Ha llegado la hora de que sea
glorificado el Hijo del Hombre
Jer. 31, 31-34;
Sal. 50;
Hebreos, 5, 7-9;
Jn. 12, 20-33
Se acercaba la fiesta de la Pascua. Jerusalén estaba
llena de peregrinos, judíos venidos de todas partes, también gentiles
simpatizantes o prosélitos. Unos gentiles han oído hablar de Jesús y quieren
saber más de él.

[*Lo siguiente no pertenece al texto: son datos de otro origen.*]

/-- The threads of a quad start (R260): `ks` are the tickets of its pixels, none for a helper. -/
def State.startQuad (s : State) (l : Launch) (t : Team) (p : Primitive) (x y : Nat) (cover : List Nat) (ks : List (Option Nat)) : State :=
  let front := decide (0 < p.area)
  let q := p.turned
  let (quadId, s) := s.newId
  State.useWindows (team := t.id) <| (quadPixels x y).zipIdx.foldl (fun s px =>
    let i := px.2
    let lane := t.quadLane i
    match s.lowestSlot t.col t.core lane with
    | none => s
    | some slot =>
      let (id, s) := s.newId
      let c := pointAt px.1.1 px.1.2 (8, 8)
      let th := t.newThread s.now id lane slot .pixel l.pregs l.pentry
      let th : Thread := { th with
        tid := BitVec.ofNat 32 (t.started + i), quad := some i, quadId := quadId, helper := (ks.getD i none).isNone
        px := BitVec.ofNat 32 px.1.1, py := BitVec.ofNat 32 px.1.2, prim := BitVec.ofNat 32 (p.seq % 2 ^ 24)
        seq := BitVec.ofNat 32 (p.seq / 2 ^ 24), ticket := ks.getD i none }
      let words : List Word := [q.depthAt c.1 c.2, BitVec.ofNat 32 (cover.getD i 0), if front then 1 else 0] ++
        (List.range p.nattr).map fun k => q.attrAt k c.1 c.2
      { s with threads := s.threads ++ [th.setRegs 0 words] }) s

/-- Tickets for the covered pixels of a quad (R260): the state and the tickets' numbers. -/
def State.issueTickets (s : State) (l : Launch) (p : Primitive) (x y samples : Nat) (cover : List Nat) : State × List (Option Nat) :=
  let q := p.turned
  ((quadPixels x y).zip cover).foldl (fun (acc : State × List (Option Nat)) px =>
    if px.2 = 0 then (acc.1, acc.2 ++ [none])
    else
      let (id, s) := acc.1.newId
      let t : Ticket :=
        { id := id, launch := l.id, queue := l.q, col := pixelColumn x y, x := px.1.1, y := px.1.2, seq := p.seq
          cover := px.2, depths := (samplePositions samples).map fun o => q.depthAt (pointAt px.1.1 px.1.2 o).1 (pointAt px.1.1 px.1.2 o).2
          outs := [], depth := none, left := false, state := .waiting }
      ({ s with raster := { s.raster with tickets := s.raster.tickets ++ [t] } }, acc.2 ++ [some id])) (s, [])

/-- The least primitive at the heads of a column's queues for a work queue (R257). -/
def State.leastHead (s : State) (col queue : Nat) : Option Inbound :=
  (s.raster.inbound.filter fun b => b.col = col && b.queue = queue && !b.prims.isEmpty).foldl (fun best b =>
    match best with
    | none => some b
    | some a =>
      if seqLess ((b.prims.head?.map Primitive.seq).getD 0) ((a.prims.head?.map Primitive.seq).getD 0) then some b else some a) none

Entre los discípulos cercanos a Jesús hay dos que llevan
nombres griegos, Felipe y Andrés; pueden resultar más asequibles para ellos y
que les sirvan como de intermediarios y faciliten el acercamiento a Jesús. ‘Acercándose a Felipe el de Betsaida, le
rogaban: Señor, queremos ver a Jesús.
Felipe fue a decírselo a Andrés y Andrés y Felipe fueron a decírselo a
Jesús’.
‘Queremos ver a Jesús’. Ver para el griego o el semita es
algo más que mirar con los ojos; es conocer. Quieren conocer a Jesús. Puede ser
también nuestra súplica ahora cuando nos acercamos a la Pascua. En todo tiempo
es bueno ese deseo. Ahora, en este recorrido que llevamos haciendo cercano ya a
los cuarenta días puede ser especialmente oportuno. Queremos ver a Jesús,
queremos conocer más íntima y profundamente a Jesús.
Pudiera parecer algo que nos hacemos formalmente, casi
como un rito que repetimos, pero vamos a intentar que sea un deseo profundo.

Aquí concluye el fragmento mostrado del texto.